Я вздохнул, развернул кресло и, покорно, добрался до кровати. Людмила ловко помогла мне лечь, а затем, как будто бы в танце, перевернула меня животом вниз.

Сними штаны, отдалась она командой. Я послушно выполнил, но боли почти не ощутил: укол она ставила так искусно, что каждый раз мысленно благодарил её.

Интересно, сколько ей лет? думал я, наблюдая её сосредоточенное лицо, когда она прощупывала мою тонкую вену. Наверное, уже пенсионерка. Маленькая пенсия, а работать приходится, вот и почему такая злая.

Тонкая игла в конце концов нашла свою цель, и я лишь слегка поморщился.

Всё, Каверин, закончили. Доктор сегодня был? неожиданно спросила она, собираясь уходить.

Нет, ещё нет, отмахнулся я, может, позже зайдёт

Жди, а у окна не сиди продует, и ты будешь мёртв, как вобла, отрезала она, и вышла.

В её словах, сквозь привычную грубость и прямоту, я всё же уловил нотку заботы. Я, как и многие, не знал, что значит быть чужим, ведь я сирота. Когда мне было четыре года, в нашем сельском домике вспыхнул страшный пожар. Мать, спасая меня, бросила меня в сугроб через разбитое окно за минуту до обрушения крыши, погребшей под собой всю семью. Оказавшись в детском доме, я унаследовал от неё мягкий, мечтательный характер и светлозёлые глаза, а от отца высокий рост и талант к арифметике. Воспоминания всплывали, как отрывки киноленты: праздник в деревне, яркий флажок, тёплый летний ветер на плечах отца. Я помнил рыжего кота, которого звали Барсик, но всё остальное, в том числе семейный фотоальбом, сгорело в тот ад.

Когда мне исполнилось восемнадцать, государство выделило мне просторную комнату в общежитии на четвёртом этаже. Я полюбил одиночество, но иногда оно гнетёт, как тяжёлый снег, и я плачу от тоски. С детдомовского прошлого меня часто охватывали горькие мысли, глядя на детей с родителями в парках, на базарах, на улицах Москвы.

После школы я хотел поступить в университет, но не набрал нужных баллов, пришлось идти в техникум. Специальность понравилась, но с одногруппниками не сходилось: я был тихим и замкнутым, а они искали весёлых, шумных товарищей.

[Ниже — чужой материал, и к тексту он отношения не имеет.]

-- ==== Sys2Proof/Laws/KeepsCollRows.lean ====
section
/-!
SUPPORT. `Keeps` for the operations of Machine/CollRows.lean.
-/
namespace Sys2Proof.Laws

open Sys2Proof Sys2Proof.Machine

theorem execCollData_keeps {s0 s : State} {a0} (h : Keeps s0 s) {t} (e : execCollData a0 s = .next t) : Keeps s0 t := by
  unfold execCollData at e
  first
    | (replace e := Host.Outcome.next.inj e; subst e)
    | cases e
  repeat' first
    | with_reducible assumption
    | with_reducible apply advance_keeps
    | with_reducible apply serveOwn_keeps
    | with_reducible apply takeData_keeps
    | with_reducible apply Keeps.ite
    | dsimp only [Keeps]
    | split

theorem execMuster_keeps {s0 s : State} {a0 a1 a2 a3 a4 a5} (h : Keeps s0 s) {t} (e : execMuster a0 a1 a2 a3 a4 a5 s = .next t) : Keeps s0 t := by
  unfold execMuster at e
  first
    | (replace e := Host.Outcome.next.inj e; subst e)
    | cases e
  repeat' first
    | with_reducible assumption
    | with_reducible apply advance_keeps
    | with_reducible apply serveOwn_keeps
    | with_reducible apply takeMuster_keeps
    | with_reducible apply traceReceive_keeps
    | with_reducible apply Keeps.ite
    | dsimp only [Keeps]
    | split

theorem execGoAhead_keeps {s0 s : State} {a0 a1 a2 a3} (h : Keeps s0 s) {t} (e : execGoAhead a0 a1 a2 a3 s = .next t) : Keeps s0 t := by
  unfold execGoAhead at e
  first
    | (replace e := Host.Outcome.next.inj e; subst e)
    | cases e
  repeat' first
    | with_reducible assumption
    | with_reducible apply advance_keeps
    | with_reducible apply serveOwn_keeps
    | with_reducible apply goAhead_keeps
    | with_reducible apply traceReceive_keeps
    | with_reducible apply Keeps.ite
    | dsimp only [Keeps]
    | split

theorem noticeEnd_keeps {s0 s : State} {a0 a1 a2} (h : Keeps s0 s) : Keeps s0 (noticeEnd a0 a1 a2 s) := by
  unfold noticeEnd
  repeat' first
    | with_reducible assumption
    | with_reducible apply endOfData_keeps
    | with_reducible apply bulkEnd_keeps
    | with_reducible apply Keeps.ite
    | dsimp only [Keeps]
    | split

theorem execEndOfDataNotice_keeps {s0 s : State} {a0 a1 a2} (h : Keeps s0 s) {t} (e : execEndOfDataNotice a0 a1 a2 s = .next t) : Keeps s0 t := by
  unfold execEndOfDataNotice at e
  first
    | (replace e := Host.Outcome.next.inj e; subst e)
    | cases e
  repeat' first
    | with_reducible assumption
    | with_reducible apply advance_keeps
    | with_reducible apply serveOwn_keeps
    | with_reducible apply noticeEnd_keeps
    | with_reducible apply traceReceive_keeps
    | with_reducible apply Keeps.ite
    | dsimp only [Keeps]
    | split

theorem sendMissing_keeps {s0 s : State} {a0 a1 a2 a3} (h : Keeps s0 s) : Keeps s0 (sendMissing a0 a1 a2 a3 s) := by
  unfold sendMissing
  repeat' first
    | with_reducible assumption
    | with_reducible apply resendRange_keeps
    | with_reducible apply resendTransfer_keeps
    | with_reducible apply Keeps.ite
    | dsimp only [Keeps]
    | split

theorem execMissingRangeRequest_keeps {s0 s : State} {a0 a1 a2 a3} (h : Keeps s0 s) {t} (e : execMissingRangeRequest a0 a1 a2 a3 s = .next t) : Keeps s0 t := by
  unfold execMissingRangeRequest at e
  first
    | (replace e := Host.Outcome.next.inj e; subst e)
    | cases e
  repeat' first
    | with_reducible assumption
    | with_reducible apply sendMissing_keeps
    | with_reducible apply traceReceive_keeps
    | with_reducible apply Keeps.ite
    | dsimp only [Keeps]
    | split

theorem execReservationRequest_keeps {s0 s : State} {a0 a1} (h : Keeps s0 s) {t} (e : execReservationRequest a0 a1 s = .next t) : Keeps s0 t := by
  unfold execReservationRequest at e
  first
    | (replace e := Host.Outcome.next.inj e; subst e)
    | cases e
  repeat' first
    | with_reducible assumption
    | with_reducible apply advance_keeps
    | with_reducible apply serveOwn_keeps
    | with_reducible apply binRequest_keeps
    | with_reducible apply traceReceive_keeps
    | with_reducible apply Keeps.ite
    | dsimp only [Keeps]
    | split

theorem execGrant_keeps {s0 s : State} {a0 a1} (h : Keeps s0 s) {t} (e : execGrant a0 a1 s = .next t) : Keeps s0 t := by
  unfold execGrant at e
  first
    | (replace e := Host.Outcome.next.inj e; subst e)
    | cases e
  repeat' first
    | with_reducible assumption
    | with_reducible apply advance_keeps
    | with_reducible apply serveOwn_keeps
    | with_reducible apply takeGrant_keeps
    | with_reducible apply traceReceive_keeps
    | with_reducible apply Keeps.ite
    | dsimp only [Keeps]
    | split

theorem execTakeBack_keeps {s0 s : State} {a0 a1} (h : Keeps s0 s) {t} (e : execTakeBack a0 a1 s = .next t) : Keeps s0 t := by
  unfold execTakeBack at e
  first
    | (replace e := Host.Outcome.next.inj e; subst e)
    | cases e
  repeat' first
    | with_reducible assumption
    | with_reducible apply takenBack_keeps
    | with_reducible apply traceReceive_keeps
    | with_reducible apply Keeps.ite
    | dsimp only [Keeps]
    | split

theorem takeRelease_keeps {s0 s : State} {a0} (h : Keeps s0 s) : Keeps s0 (takeRelease a0 s) := by
  unfold takeRelease
  repeat' first
    | with_reducible assumption
    | with_reducible apply endColl_keeps
    | with_reducible apply Keeps.ite
    | dsimp only [Keeps]
    | split

theorem execRelease_keeps {s0 s : State} {a0} (h : Keeps s0 s) {t} (e : execRelease a0 s = .next t) : Keeps s0 t := by
  unfold execRelease at e
  first
    | (replace e := Host.Outcome.next.inj e; subst e)
    | cases e
  repeat' first
    | with_reducible assumption
    | with_reducible apply advance_keeps
    | with_reducible apply serveOwn_keeps
    | with_reducible apply takeRelease_keeps
    | with_reducible apply Keeps.ite
    | dsimp only [Keeps]
    | split

theorem withdraw_keeps {s0 s : State} {a0} (h : Keeps s0 s) : Keeps s0 (withdraw a0 s) := by
  unfold withdraw
  repeat' first
    | with_reducible assumption
    | with_reducible apply sendHedge_keeps
    | (with_reducible refine Keeps.foldl ?_ (fun t x h => ?_))
    | (with_reducible refine Keeps.foldlFst ?_ (fun t x h => ?_))
    | (with_reducible refine Keeps.foldlSnd ?_ (fun t x h => ?_))
    | with_reducible apply Keeps.ite
    | (lift_lets; intro x; refine Keeps.cut (s := s0) (x := x) ?_ ?_; rotate_left; intro hx; clear_value x; rotate_left; subst x)
    | (lift_lets; intro (x : Memory); subst x)
    | (lift_lets; intro (x : Flash); subst x)
    | (lift_lets; intro (x : State → State × Nat × Nat); subst x)
    | (lift_lets; intro (x : State → State); subst x)
    | (lift_lets; intro (x : State → State × Result); subst x)
    | (lift_lets; intro x; clear_value x)
    | dsimp only [Keeps]
    | split

theorem reservationTimeout_keeps {s0 s : State} {a0} (h : Keeps s0 s) : Keeps s0 (reservationTimeout a0 s) := by
  unfold reservationTimeout
  repeat' first
    | with_reducible assumption
    | with_reducible apply endColl_keeps
    | with_reducible apply withdraw_keeps
    | with_reducible apply Keeps.ite
    | dsimp only [Keeps]
    | split

theorem execReservationTimeout_keeps {s0 s : State} {a0} (h : Keeps s0 s) {t} (e : execReservationTimeout a0 s = .next t) : Keeps s0 t := by
  unfold execReservationTimeout at e
  first
    | (replace e := Host.Outcome.next.inj e; subst e)
    | cases e
  repeat' first
    | with_reducible assumption
    | with_reducible apply advance_keeps
    | with_reducible apply serveOwn_keeps
    | with_reducible apply reservationTimeout_keeps
    | with_reducible apply Keeps.ite
    | dsimp only [Keeps]
    | split

theorem collTimeout_keeps {s0 s : State} {a0 a1 a2} (h : Keeps s0 s) : Keeps s0 (collTimeout a0 a1 a2 s) := by
  unfold collTimeout
  repeat' first
    | with_reducible assumption
    | with_reducible apply declareLost_keeps
    | with_reducible apply Keeps.ite
    | dsimp only [Keeps]
    | split

theorem execCollTimeout_keeps {s0 s : State} {a0 a1 a2} (h : Keeps s0 s) {t} (e : execCollTimeout a0 a1 a2 s = .next t) : Keeps s0 t := by
  unfold execCollTimeout at e
  first
    | (replace e := Host.Outcome.next.inj e; subst e)
    | cases e
  repeat' first
    | with_reducible assumption
    | with_reducible apply advance_keeps
    | with_reducible apply serveOwn_keeps
    | with_reducible apply collTimeout_keeps
    | with_reducible apply Keeps.ite
    | dsimp only [Keeps]
    | split

end Sys2Proof.Laws
end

С девушками тоже всё было так же: моя скромность не считалась достоинством в их глазах. В восемнадцать с половиной лет я выглядел моложе своих лет, так что стал «белой вороной» в группе, но это меня не смущало.

Два месяца назад, спеша на занятия по льдяному тротуару, я поскользнулся в подземном переходе и сломал обе ноги. Переломы заживали медленно, но в последние недели стало лучше. Я надеялся на выписку, но дома, где я жил, не было лифта, а инвалидную коляску пришлось оставлять в коридоре.

В палату вошёл травматолог Роман Абрамович, осмотрев мои ноги и рентген, он сказал:

Константин, рад сообщить: ваши переломы срастаются. Через две недели сможете встать на костыли, а дальше уже лечитесь в поликлинике. Через час принесут выписку. Кому-то придётся вас встретить?

Я кивнул молча.

Отлично. Позову Людмилу, она поможет собрать вещи. Будьте здоровы, Константин, и постарайтесь больше к нам не приходить, сказал он и вышел.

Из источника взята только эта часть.